Narcotics for Man's Soul, Part 2


In an article written last year for her Small Business Trends weblog, Anita Campbell charted the steady growth of Halloween-themed superstores in the United States. The most salient statistic she cited was this one from the National Retail Federation: U.S. Halloween sales in 2004 totaled $3.12 billion. That figure was expected to rise 5.4% this year to $3.29 billion. Various surveys report that 50-60% of Americans celebrate Halloween every year. Over the last decade, Halloween has expanded the holiday shopping window so that Christmas, once known as a religious holiday, is now mostly the culmination of two months of hyper-aggressive retail marketing and unchecked consumer spending.

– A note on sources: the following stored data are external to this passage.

-- ==== Sys2Proof/Machine/Wave.lean ====
section
/-! DEFINITION. Wave capture and front detection (R455-R469). Times are in 2^-32 ns unless a name says otherwise. -/
namespace Sys2Proof.Machine

/-- Owner code of WCAP (Table 2-11). -/
def wcapCode : Nat := 0x21

/-! ## Configuration as it acts -/

/-- Channels of a frame (R460). -/
def State.wWidth (s : State) : Nat := 2 ^ s.get wcapCfgWidth
/-- Frame size in bytes. -/
def State.wFs (s : State) : Nat := 2 * s.wWidth
/-- The channel is enabled: within the width and not refused at the start (R455, R460). -/
def State.wEn (s : State) (c : Nat) : Bool := s.bit (wcapChCfgEn c) && decide (c < s.wWidth) && !s.wcap.refused.contains c
/-- Frames the buffer holds. -/
def State.wNf (s : State) : Nat := s.wcap.banks.length * 524288 / s.wFs
/-- LAG_MAX as it acts (R457). -/
def State.wLag (s : State) : Nat := max 1 (s.get wcapCfgLagMax)
/-- The source engine sends its words elsewhere (R455). -/
def State.wSrcOff (s : State) (c : Nat) : Bool := !s.bit (eyeSinkWcap (s.get (wcapChCfgSrc c)))
/-- PRE and POST as they act (R464). -/
def State.wPrePost (s : State) : Nat × Nat :=
  let pre := s.get wcapPreFrames
  let post := s.get wcapPostFrames
  let half := s.wNf / 2
  if half < pre + post then (min pre half, half - min pre half) else (pre, post)

/-- Device address of frame n's slot (R460). -/
def State.wSlot (s : State) (n : Nat) : Nat :=
  let q := n % max 1 s.wNf * s.wFs
  bankBase (s.wcap.banks.getD (q / 524288) 0) + q % 524288

/-! ## Records (R464-R466) -/

def State.recOf (s : State) (r : Nat) : Option WRec := s.wcap.recs.rd none r

/-- A record changes, with the registers that show it (Table 14-3). -/
def State.setRec (s : State) (r : Nat) (x : WRec) : State :=
  let s := { s with wcap := { s.wcap with recs := s.wcap.recs.wr none r (some x) } }
  let b (i : Nat) (c : Bool) : Nat := if c then 2 ^ i else 0
  let w (v : Nat) : Word := BitVec.ofNat 32 v
  let s := (s.setReg (wcapRecFirstLo r) (w x.first)).setReg (wcapRecFirstHi r) (w (x.first / 2 ^ 32))
  let s := (s.put (wcapRecTrigOfsFrames r) (x.trig - x.first)).put (wcapRecLenFrames r) x.len
  let s := (s.setReg (wcapRecArrLo r) (w x.arrival.toNat)).setReg (wcapRecArrHi r) (w (x.arrival.toNat / 2 ^ 32))
  s.setReg (wcapRecInfo r) (w (x.src + x.chan * 16 + b 8 x.isOpen + b 9 x.held + b 10 x.truncated + b 11 x.gap
    + b 12 x.pausedIn + b 13 x.lost + min x.triggers 0xFFFF * 2 ^ 16))

/-- The open record. -/
def State.openRec (s : State) : Option (Nat × WRec) :=
  (List.range 64).findSome? fun r => match s.recOf r with
    | some x => if x.isOpen then some (r, x) else none
    | none => none

/-- The record is being exported: it stays HELD (R467). -/
def State.exporting (s : State) (r : Nat) : Bool := match s.wcap.exporting with | some (k, _) => k == r | none => false

/-- Flags of a record's frames: a filled sample, a discarded frame (R466). -/
def State.recFlags (s : State) (x : WRec) : WRec :=
  let has (l : List Nat) : Bool := l.any fun n => decide (x.first ≤ n ∧ n < x.first + x.len)
  { x with gap := x.gap || has s.wcap.gaps, pausedIn := x.pausedIn || has s.wcap.dropped }

/-- A record reads HELD (R464). -/
def State.holdRec (s : State) (r : Nat) (x : WRec) : State :=
  (s.setRec r (s.recFlags { x with isOpen := false, held := true })).irq' pgWcap 2

/-- A held record is lost and released (Table 14-2). DEDUCED, assumption row 116. -/
def State.loseRec (s : State) (r : Nat) (x : WRec) : State :=
  ((s.setRec r { x with held := false, lost := true }).count wcapRecLost).irq' pgWcap 4

/-- The open record shows its flags, and ends once its last frame has been written. -/
def State.checkDone (s : State) : State :=
  match s.openRec with
  | some (r, x) =>
    if x.first + x.len ≤ s.wcap.nextFrame then s.holdRec r x
    else if s.recFlags x = x then s
    else s.setRec r (s.recFlags x)
  | none => s

/-- Nanoseconds, to nearest with halves up, of (base × 4096 × 1000 + rest) / (2^32 × 4096 × 1000) (R462).
DEDUCED, assumption row 118. -/
def roundNs (num : Int) : Int := let d : Int := 2 ^ 32 * 4096 * 1000; (2 * num + d) / (2 * d)

/-- Time of index n + φ/4096 on channel c in ns (R456, R462). -/
def State.wTime (s : State) (c : Nat) (n phi : Nat) : Int :=
  let t0 : Int := s.wcap.t0
  let p : Int := s.wcap.period
  roundNs ((t0 + (n : Int) * p) * 4096000 + (phi : Int) * p * 1000 + (s.reg (wcapChDelay c)).toInt * 2 ^ 32 * 4096)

Halloween's fast-rising popularity in the U.S. (and the U.K.*) clearly reflects the cultural trends toward religious/spiritual pluralism, moral equivalency, and the erosion of absolute truth. The occult origins of Halloween are generally well-known to Christians if not always taken seriously. Halloween's speciality — desensitizing children and adolescents to the morbid and grotesque — should be a particular source of consternation for believers.

In spite of all this, Europe — whose descent into the spiritual dark ages predates America's — is still not entirely taken with Halloween. While some of that is due to Europe's ingrained resistance to American cultural exports, the contrast highlights America's unrivaled material wealth. The lusts of the eyes wield a greater sphere of influence than the occult. Ghosts and goblins rather rely on the worship of the modern-day idols of consumer culture. Worldliness opens men up to spiritual attack and can lead them down the road to the occult.

When the occult is co-opted by consumerism (Halloween, Harry Potter), it flies under the radar. The occult appeals to overt spiritual rebellion. The consumer culture, on the other hand, subtly and gradually takes our eyes off of Christ's Lordship and God's Word. Spotting the dangers of materialism can be tricky because it's usually not about the thing itself, but our orientation to that thing.

Material comforts have created an insatiable appetite for constant entertainment and the acquisition of newer and "better" things, and Halloween is yet another link in that chain. It's a chain that's squeezing the truth out of American churches. (See the many frightful examples at Ingrid Schlueter's Slice of Laodicea.)

Jesus said, "It is easier for a camel to go through the eye of a needle than for a rich man to enter the kingdom of God." (Mark 10:25) A little perspective: America is the richest nation in the history of the world.

*One columnist for London's Independent laments the Halloween craze.